-- ==== Sys2Proof/Laws/Run.lean ====
section
/-! SUPPORT. Runs of several steps: how a run begins, how runs follow one another, and the steps of delivered commands. -/

namespace Sys2Proof.Safety

open Sys2Proof.Machine

@[simp] theorem run_zero (s : State) : run 0 s = .next s := rfl

/-- For any machine: a run whose first step answers a next state goes on from it. -/
theorem core_run_next (M : Host.Core) {n : Nat} {s t : M.State} (h : M.step s = .next t) :
    M.run (n + 1) s = M.run n t := by
  rw [Host.Core.run, h]

theorem core_run_refused (M : Host.Core) {n : Nat} {s : M.State} {r : M.Refusal} (h : M.step s = .refused r) :
    M.run (n + 1) s = .refused r := by
  rw [Host.Core.run, h]

theorem run_succ {n : Nat} {s t : State} (h : step s = .next t) : run (n + 1) s = run n t :=
  core_run_next Sys2Proof.core h

theorem run_add {m n : Nat} {s t : State} (h : run m s = .next t) : run (m + n) s = run n t := by
  induction m generalizing s with
  | zero =>
    cases h
    rw [Nat.zero_add]
  | succ m ih =>
    obtain ⟨u, hu⟩ : ∃ u, step s = .next u := by
      cases hs : step s with
      | next u => exact ⟨u, rfl⟩
      | fault r => exact nomatch r
      | refused r =>
        have hr : run (m + 1) s = .refused r := core_run_refused Sys2Proof.core hs
        exact absurd (h.symm.trans hr) (by simp)
    rw [Nat.add_right_comm, run_succ hu]
    exact ih ((run_succ hu).symm.trans h)

/-- Inputs already there are not lost by delivering more. -/
@[simp] theorem deliver_nil (s : State) : deliver [] s = s := by
  cases s
  simp [deliver]

theorem deliver_append (ws vs : List CommandWord) (s : State) : deliver (ws ++ vs) s = deliver vs (deliver ws s) := by
  cases s
  simp [deliver]

/-- A command does not read the inputs still to come, and leaves them as they are. -/
theorem exec_with_inputs {i : Instr} {s t : State} (h : exec i s = .next t) (l : List PortInput) :
    exec i { s with inputs := l } = .next { t with inputs := l } := by
  cases hw : i.wf
  · rw [exec_reserved hw] at h ⊢
    cases h
    rfl
  · rw [exec_eq hw] at h ⊢
    have hm : missing (needOf i) { s with inputs := l } = missing (needOf i) s := by cases needOf i <;> rfl
    obtain ⟨hn, ht⟩ | ⟨e, he, ht⟩ := perform_cases h
    · rw [perform_of_none (hm.trans hn), ht]
      have hT : ensureTable { s with inputs := l } = { ensureTable s with inputs := l } := by
        unfold ensureTable
        split <;> rfl
      cases i <;> simp only [effectOf, startDigest, markDigest]
      case cfgp => split <;> rfl
      all_goals first | rfl | (rw [hT]; rfl)
    · rw [perform_of_some (hm.trans he), ht]
      rfl

/-- A command sequence runs its first command, and then the rest. -/
theorem runCommands_cons {i : Instr} {is : List Instr} {s t : State} (hd : decode (encode i) = .ok i)
    (hs : s.inputs = []) (he : exec i s = .next t) : runCommands (i :: is) s = runCommands is t := by
  have hi : (deliver ((i :: is).map encode) s).inputs =
      .command (encode i) :: (is.map encode).map PortInput.command := by
    simp [deliver, hs]
  have ht : t.inputs = [] := by
    obtain ⟨e, rfl⟩ | ⟨-, -, rfl⟩ := exec_cases he <;> simp [hs]
  refine run_succ ?_
  rw [step, nextInput_cons hi]
  simp only [hd]
  refine (exec_with_inputs he _).trans ?_
  simp [deliver, ht]

end Sys2Proof.Safety
end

* * * * * * *

Exercise details — Restate the listing above word for word.

Task answer —
-- ==== Sys2Proof/Laws/Run.lean ====
section
/-! SUPPORT. Runs of several steps: how a run begins, how runs follow one another, and the steps of delivered commands. -/

namespace Sys2Proof.Safety

open Sys2Proof.Machine

@[simp] theorem run_zero (s : State) : run 0 s = .next s := rfl

/-- For any machine: a run whose first step answers a next state goes on from it. -/
theorem core_run_next (M : Host.Core) {n : Nat} {s t : M.State} (h : M.step s = .next t) :
    M.run (n + 1) s = M.run n t := by
  rw [Host.Core.run, h]

theorem core_run_refused (M : Host.Core) {n : Nat} {s : M.State} {r : M.Refusal} (h : M.step s = .refused r) :
    M.run (n + 1) s = .refused r := by
  rw [Host.Core.run, h]

theorem run_succ {n : Nat} {s t : State} (h : step s = .next t) : run (n + 1) s = run n t :=
  core_run_next Sys2Proof.core h

theorem run_add {m n : Nat} {s t : State} (h : run m s = .next t) : run (m + n) s = run n t := by
  induction m generalizing s with
  | zero =>
    cases h
    rw [Nat.zero_add]
  | succ m ih =>
    obtain ⟨u, hu⟩ : ∃ u, step s = .next u := by
      cases hs : step s with
      | next u => exact ⟨u, rfl⟩
      | fault r => exact nomatch r
      | refused r =>
        have hr : run (m + 1) s = .refused r := core_run_refused Sys2Proof.core hs
        exact absurd (h.symm.trans hr) (by simp)
    rw [Nat.add_right_comm, run_succ hu]
    exact ih ((run_succ hu).symm.trans h)

/-- Inputs already there are not lost by delivering more. -/
@[simp] theorem deliver_nil (s : State) : deliver [] s = s := by
  cases s
  simp [deliver]

theorem deliver_append (ws vs : List CommandWord) (s : State) : deliver (ws ++ vs) s = deliver vs (deliver ws s) := by
  cases s
  simp [deliver]

/-- A command does not read the inputs still to come, and leaves them as they are. -/
theorem exec_with_inputs {i : Instr} {s t : State} (h : exec i s = .next t) (l : List PortInput) :
    exec i { s with inputs := l } = .next { t with inputs := l } := by
  cases hw : i.wf
  · rw [exec_reserved hw] at h ⊢
    cases h
    rfl
  · rw [exec_eq hw] at h ⊢
    have hm : missing (needOf i) { s with inputs := l } = missing (needOf i) s := by cases needOf i <;> rfl
    obtain ⟨hn, ht⟩ | ⟨e, he, ht⟩ := perform_cases h
    · rw [perform_of_none (hm.trans hn), ht]
      have hT : ensureTable { s with inputs := l } = { ensureTable s with inputs := l } := by
        unfold ensureTable
        split <;> rfl
      cases i <;> simp only [effectOf, startDigest, markDigest]
      case cfgp => split <;> rfl
      all_goals first | rfl | (rw [hT]; rfl)
    · rw [perform_of_some (hm.trans he), ht]
      rfl

/-- A command sequence runs its first command, and then the rest. -/
theorem runCommands_cons {i : Instr} {is : List Instr} {s t : State} (hd : decode (encode i) = .ok i)
    (hs : s.inputs = []) (he : exec i s = .next t) : runCommands (i :: is) s = runCommands is t := by
  have hi : (deliver ((i :: is).map encode) s).inputs =
      .command (encode i) :: (is.map encode).map PortInput.command := by
    simp [deliver, hs]
  have ht : t.inputs = [] := by
    obtain ⟨e, rfl⟩ | ⟨-, -, rfl⟩ := exec_cases he <;> simp [hs]
  refine run_succ ?_
  rw [step, nextInput_cons hi]
  simp only [hd]
  refine (exec_with_inputs he _).trans ?_
  simp [deliver, ht]

end Sys2Proof.Safety
end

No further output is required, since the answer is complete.